All day yesterday I was making my way back to Chicago from Ivins, Utah: first, a two-hour drive to Las Vegas, then a two-hour wait in the airport, with the flashing and music of slot machines IN THE WAITING AREA, and finally a four-hour flight back home. I am exhausted. Which is to say: posting will be very light today—if there is any.

But on the way home I read Salman Rushdie’s latest book, Knife: Meditations After An Attempted Murder, which came out in April. Click the screenshot below to go to the Amazon site. I have to say that the cover is wonderfully designed given the contents:

It’s a short (200-page) account of the attempted murder of Rushdie on August 12, 2022 by accused perp Hadi Matar, a Lebanese-American likely trying to fulfill the fatwa issued on Rushdie in 1989 by the Ayatollah Khomeini.  The Ayatollah considered Rushdie’s book The Satanic Verses as anti-Muslim blasphemy, and called for the author’s assassination. A $3 million bounty accompanied the fatwa. Rushdie went into hiding, but several people connected with the book were killed.

Finally, after 33 years, the fatwa was fulfilled when Matar ran at Rushdie as the author was about to address a Chautauqua, New York audience about the need for a “safe space” for politically demonized writers.  Matar apparently stabbed Rushdie 15 times in the neck, eye, chest, and hand, blinding him in one eye and rendering his left hand largely useless. For several days Rushdie hovered between life and death, but thanks to expert trauma care, he survived. His eye remains but its sightless, and his hand is only minimally useful. But, Rushdie avers, he was largely saved by the love of his (fifth) wife, the African-American poet Rachel Eliza Griffiths. In many ways the book is a paean to Griffiths, who was by his side the whole way, and the description of their mutual love is quite moving.

Rushdie, as you see from this book, is back in action, and on to another novel. I have read only one of his, but it was a corker: Midnight’s Children, which I picked up for a pittance in a used-book stall in New Delhi. I was mesmerized by the novel, which won not only a Booker Prize, but the “Booker of the Bookers“, an award for the 25th anniversary of the Prize. In other words, it was judged the best of the 25 Booker winners.  I’ve read a fair number of Booker-Prize winners, and think Rushdie’s award was well deserved. Midnight’s Children is a great classic, a magical-realism account centered on the partition of India in 1947. PLEASE read it if you haven’t.

Sad to say, that is the only novel of Rushdie’s I’ve read, and I must catch up. He’s written about 20 of them, apparently of varying quality, including an earlier autobiography called Joseph Anton, dealing with his post-fatwa journey. But I hear some of the novels are gems, and I must get to them.  He’s a likely future winner of the Nobel Prize for Literature, which I think has been delayed only because Stockholm fears Muslim backlash if Rushdie wins.
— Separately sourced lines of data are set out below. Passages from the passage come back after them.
/-- R127, R128: with the scanned amplitudes written and their maximum m neither 0.0 nor +Inf, NORMALIZE completes; every
scanned AMP is then divided by m, NORM_MAX_T is m, NORM_T is 1, and nothing else changes. -/
def Obligations.NormalizeDividesByTheMaximum : Prop :=
  ∀ (s : State) (t : Tab) (amp : Nat → Nat → F64), s.configLegal →
    (∀ f n, f < s.frames t → n < s.nvoices.toNat → s.readAmp t f n = .ok (amp f n)) →
    let m := scanMax F64.zero ((scanned (s.frames t) s.nvoices.toNat).map (fun e => amp e.1 e.2))
    F64.eq m F64.zero = false → F64.eq m (.num false infMag) = false →
    ∃ u, exec (.normalize t) s = .next u
      ∧ (∀ f n, f < s.frames t → n < s.nvoices.toNat → u.readAmp t f n = .ok ((amp f n).div m))
      ∧ F64.ofWord (u.normMax.get t) = m
      ∧ u = { s with
          mem := u.mem, draws := u.draws, normMax := s.normMax.set t (u.normMax.get t)
          status := { s.status with norm := s.status.norm.set t true, busy := false } }
      ∧ ∀ a, (∀ f n, f < s.frames t → n < s.nvoices.toNat →
          a < atabAddr s.params t f n + 8 ∨ atabAddr s.params t f n + 16 ≤ a) → u.mem.get a = s.mem.get a

/-- R127, R129 (1): the maximum of the scan is +0.0 or one of the amplitudes, it is no NaN, and no amplitude is greater. Where
it is neither 0.0 nor +Inf, the maximum divided by itself is exactly 1.0 and no quotient of the table exceeds 1.0, which the
spec derives. -/
def Obligations.TheScanFindsTheMaximum : Prop :=
  ∀ as : List F64, (∀ a ∈ as, ∃ w, a = F64.ofWord w) →
    let m := scanMax F64.zero as
    (m = F64.zero ∨ m ∈ as) ∧ m ≠ .nan ∧ F64.le F64.zero m = true ∧ (∀ a ∈ as, F64.lt m a = false)
      ∧ (F64.eq m F64.zero = false → F64.eq m (.num false infMag) = false →
          m.div m = F64.one ∧ ∀ a ∈ as, F64.lt F64.one (a.div m) = false)

/-- R130: SYNTH_RESET, the one word 0x20, sets S, PHASE and INC of every voice and OUT_L and OUT_R to zero, and changes nothing
else; its OP with a nonzero bit 8 to 63 is RESERVED_FIELD. -/
def Obligations.SynthResetRestartsTheSession : Prop :=
  (∀ s : State, exec .synthReset s = .next { s with
    s := 0, outL := 0, outR := 0
    voices := s.voices.map (fun v => ⟨v.freq, v.amp, 0, 0⟩)
    status := { s.status with busy := false } })
    ∧ ∀ w : Word, w.toNat % 256 = 0x20 → decode w = if w = 0x20 then .ok .synthReset else .error .reservedField

/-- R131, R132: with FRAME_LIMIT not 0 and its entries written, INTERP completes; FREQ and AMP of every voice n < N are the
blends of frames low and high of table A, the INT_* registers hold t, low, high, uw and lw, and nothing else changes: no byte
of memory, no PHASE or INC, no voice n >= N, not S. -/
def Obligations.InterpInterpolatesTheVoices : Prop :=
  ∀ (s : State) (fl fh al ah : Nat → F64), s.configLegal → s.voices.length = s.params.nmax → s.frameLimit ≠ 0 →
    let t := ((F64.ofNat s.s.toNat).div (F64.ofNat s.sLimit)).mul (F64.ofNat s.frameLimit)
    let low := (min t.floor ((s.frameLimit : Int) - 1)).toNat
    let high := (min (t.floor + 1) ((s.frameLimit : Int) - 1)).toNat
    let uw := t.sub (F64.ofNat low)
    let lw := F64.one.sub uw
    (∀ n, n < s.nvoices.toNat →
      s.readFreq .a low n = .ok (fl n) ∧ s.readFreq .a high n = .ok (fh n)
        ∧ s.readAmp .a low n = .ok (al n) ∧ s.readAmp .a high n = .ok (ah n)) →
    ∃ u, exec .interp s = .next u
      ∧ (∀ n, n < s.nvoices.toNat →
          F64.ofWord (u.voices.getD n Voice.zero).freq = (lw.mul (fl n)).add (uw.mul (fh n))
            ∧ F64.ofWord (u.voices.getD n Voice.zero).amp = (lw.mul (al n)).add (uw.mul (ah n)))
      ∧ (∀ n, (u.voices.getD n Voice.zero).phase = (s.voices.getD n Voice.zero).phase
          ∧ (u.voices.getD n Voice.zero).inc = (s.voices.getD n Voice.zero).inc
          ∧ (s.nvoices.toNat ≤ n → u.voices.getD n Voice.zero = s.voices.getD n Voice.zero))
      ∧ F64.ofWord u.intT = t ∧ u.intLow = BitVec.ofNat 64 low ∧ u.intHigh = BitVec.ofNat 64 high
      ∧ F64.ofWord u.intUw = uw ∧ F64.ofWord u.intLw = lw
      ∧ u = { s with
          voices := u.voices, intT := u.intT, intLow := u.intLow, intHigh := u.intHigh, intUw := u.intUw
          intLw := u.intLw, draws := u.draws, status := { s.status with busy := false } }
As for Knife, it’s a gripping short read and the details of Rushdie’s assault and subsequent recovery make the book one that’s hard to put down. I recommend it highly for a short read and for those interested in Rushdie.  A fair amount of the last part of the book is a fictionalized dialogue between Rushdie and his assailant, which changes the pace of the book substantially. At first I didn’t like this bit, but the more I read it, the more I enjoyed it. It is, I suppose, a way for Rushdie to come to terms with Matar and his attack, trying to suss out why a New Jersey resident would knife the writer after so many years.

Below is a Wikipedia photo of the post-attack Rushdie. He decided not to have his eye removed but rather to hide it with a dark lens in his glasses. He does have macular degeneration in his other eye, and fears above all that he will go blind. But it looks as though they’ve stabilized his condition:

Elena Ternovaja, CC BY-SA 3.0, via Wikimedia Commons

Matar, by the way, is still awaiting trial. They delayed it because his public defender argued that Rushdie’s published account was essential for Matar’s defense.
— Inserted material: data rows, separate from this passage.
-- ==== Sys2Proof/Laws/State.lean ====
section
/-! SUPPORT. What each named update does to each field of the state: one lemma per field per update, so that no proof unfolds a
record update. -/

namespace Sys2Proof.Machine

variable (s : State)


/-! ## complete -/

@[simp] theorem complete_params : s.complete.params = s.params := rfl
@[simp] theorem complete_cmd : s.complete.cmd = s.cmd := rfl
@[simp] theorem complete_pending : s.complete.pending = s.pending := rfl
@[simp] theorem complete_status : s.complete.status = s.status.clearBusy := rfl
@[simp] theorem complete_nvoices : s.complete.nvoices = s.nvoices := rfl
@[simp] theorem complete_inLen : s.complete.inLen = s.inLen := rfl
@[simp] theorem complete_sr : s.complete.sr = s.sr := rfl
@[simp] theorem complete_s : s.complete.s = s.s := rfl
@[simp] theorem complete_outL : s.complete.outL = s.outL := rfl
@[simp] theorem complete_outR : s.complete.outR = s.outR := rfl
@[simp] theorem complete_normMax : s.complete.normMax = s.normMax := rfl
@[simp] theorem complete_peakCount : s.complete.peakCount = s.peakCount := rfl
@[simp] theorem complete_intT : s.complete.intT = s.intT := rfl
@[simp] theorem complete_intLow : s.complete.intLow = s.intLow := rfl
@[simp] theorem complete_intHigh : s.complete.intHigh = s.intHigh := rfl
@[simp] theorem complete_intUw : s.complete.intUw = s.intUw := rfl
@[simp] theorem complete_intLw : s.complete.intLw = s.intLw := rfl
@[simp] theorem complete_voices : s.complete.voices = s.voices := rfl
@[simp] theorem complete_mem : s.complete.mem = s.mem := rfl
@[simp] theorem complete_inReset : s.complete.inReset = s.inReset := rfl
@[simp] theorem complete_inputs : s.complete.inputs = s.inputs := rfl
@[simp] theorem complete_replies : s.complete.replies = s.replies := rfl
@[simp] theorem complete_draws : s.complete.draws = s.draws := rfl

/-! ## cmdError -/

@[simp] theorem cmdError_params (c : ErrCode) : (s.cmdError c).params = s.params := rfl
@[simp] theorem cmdError_cmd (c : ErrCode) : (s.cmdError c).cmd = s.cmd := rfl
@[simp] theorem cmdError_pending (c : ErrCode) : (s.cmdError c).pending = s.pending := rfl
@[simp] theorem cmdError_status (c : ErrCode) : (s.cmdError c).status = s.status.recordError c := rfl
@[simp] theorem cmdError_nvoices (c : ErrCode) : (s.cmdError c).nvoices = s.nvoices := rfl
@[simp] theorem cmdError_inLen (c : ErrCode) : (s.cmdError c).inLen = s.inLen := rfl
@[simp] theorem cmdError_sr (c : ErrCode) : (s.cmdError c).sr = s.sr := rfl
@[simp] theorem cmdError_s (c : ErrCode) : (s.cmdError c).s = s.s := rfl
@[simp] theorem cmdError_outL (c : ErrCode) : (s.cmdError c).outL = s.outL := rfl
@[simp] theorem cmdError_outR (c : ErrCode) : (s.cmdError c).outR = s.outR := rfl
@[simp] theorem cmdError_normMax (c : ErrCode) : (s.cmdError c).normMax = s.normMax := rfl
@[simp] theorem cmdError_peakCount (c : ErrCode) : (s.cmdError c).peakCount = s.peakCount := rfl
@[simp] theorem cmdError_intT (c : ErrCode) : (s.cmdError c).intT = s.intT := rfl
@[simp] theorem cmdError_intLow (c : ErrCode) : (s.cmdError c).intLow = s.intLow := rfl
@[simp] theorem cmdError_intHigh (c : ErrCode) : (s.cmdError c).intHigh = s.intHigh := rfl
@[simp] theorem cmdError_intUw (c : ErrCode) : (s.cmdError c).intUw = s.intUw := rfl
@[simp] theorem cmdError_intLw (c : ErrCode) : (s.cmdError c).intLw = s.intLw := rfl
@[simp] theorem cmdError_voices (c : ErrCode) : (s.cmdError c).voices = s.voices := rfl
@[simp] theorem cmdError_mem (c : ErrCode) : (s.cmdError c).mem = s.mem := rfl
@[simp] theorem cmdError_inReset (c : ErrCode) : (s.cmdError c).inReset = s.inReset := rfl
@[simp] theorem cmdError_inputs (c : ErrCode) : (s.cmdError c).inputs = s.inputs := rfl
@[simp] theorem cmdError_replies (c : ErrCode) : (s.cmdError c).replies = s.replies := rfl
@[simp] theorem cmdError_draws (c : ErrCode) : (s.cmdError c).draws = s.draws := rfl

/-! ## reply -/

@[simp] theorem reply_params (r : Reply) : (s.reply r).params = s.params := rfl
@[simp] theorem reply_cmd (r : Reply) : (s.reply r).cmd = s.cmd := rfl
@[simp] theorem reply_pending (r : Reply) : (s.reply r).pending = s.pending := rfl
@[simp] theorem reply_status (r : Reply) : (s.reply r).status = s.status := rfl
@[simp] theorem reply_nvoices (r : Reply) : (s.reply r).nvoices = s.nvoices := rfl
@[simp] theorem reply_inLen (r : Reply) : (s.reply r).inLen = s.inLen := rfl
@[simp] theorem reply_sr (r : Reply) : (s.reply r).sr = s.sr := rfl
@[simp] theorem reply_s (r : Reply) : (s.reply r).s = s.s := rfl
@[simp] theorem reply_outL (r : Reply) : (s.reply r).outL = s.outL := rfl
@[simp] theorem reply_outR (r : Reply) : (s.reply r).outR = s.outR := rfl
@[simp] theorem reply_normMax (r : Reply) : (s.reply r).normMax = s.normMax := rfl
@[simp] theorem reply_peakCount (r : Reply) : (s.reply r).peakCount = s.peakCount := rfl
@[simp] theorem reply_intT (r : Reply) : (s.reply r).intT = s.intT := rfl
@[simp] theorem reply_intLow (r : Reply) : (s.reply r).intLow = s.intLow := rfl
@[simp] theorem reply_intHigh (r : Reply) : (s.reply r).intHigh = s.intHigh := rfl
@[simp] theorem reply_intUw (r : Reply) : (s.reply r).intUw = s.intUw := rfl
@[simp] theorem reply_intLw (r : Reply) : (s.reply r).intLw = s.intLw := rfl
@[simp] theorem reply_voices (r : Reply) : (s.reply r).voices = s.voices := rfl
@[simp] theorem reply_mem (r : Reply) : (s.reply r).mem = s.mem := rfl
@[simp] theorem reply_inReset (r : Reply) : (s.reply r).inReset = s.inReset := rfl
@[simp] theorem reply_inputs (r : Reply) : (s.reply r).inputs = s.inputs := rfl
@[simp] theorem reply_replies (r : Reply) : (s.reply r).replies = r :: s.replies := rfl
@[simp] theorem reply_draws (r : Reply) : (s.reply r).draws = s.draws := rfl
22 thoughts on “I have landed (and tout a book).

  1. Liked the book a lot. This and his other memoir, Joseph Anton, I liked far better than his magical-realism novels (although Quichotte was pretty good.)

  2. Thanks for this – a must read I’d say – a singular Rushdie piece, standing apart (I have not read it) – sounds like “real life” raw human expression, and a rarity in that not everyone who gets stabbed is inclined to reflect – indeed, meditate – on it.

    In short, I think it will confirm my suspicion : Life is a gift – despite what it brings.

    Live long and prosper, Mr. Rushdie.

    BTW the trailer for his Masterclass is worth hearing – try searching for it, I din’t have it handy and I’m out of ti—

  3. Midnight’s Children seems to be a book that you either love or hate. I err on the “hate” side, despite having been thoroughly looking forward to reading it and being a Booker enthusiast.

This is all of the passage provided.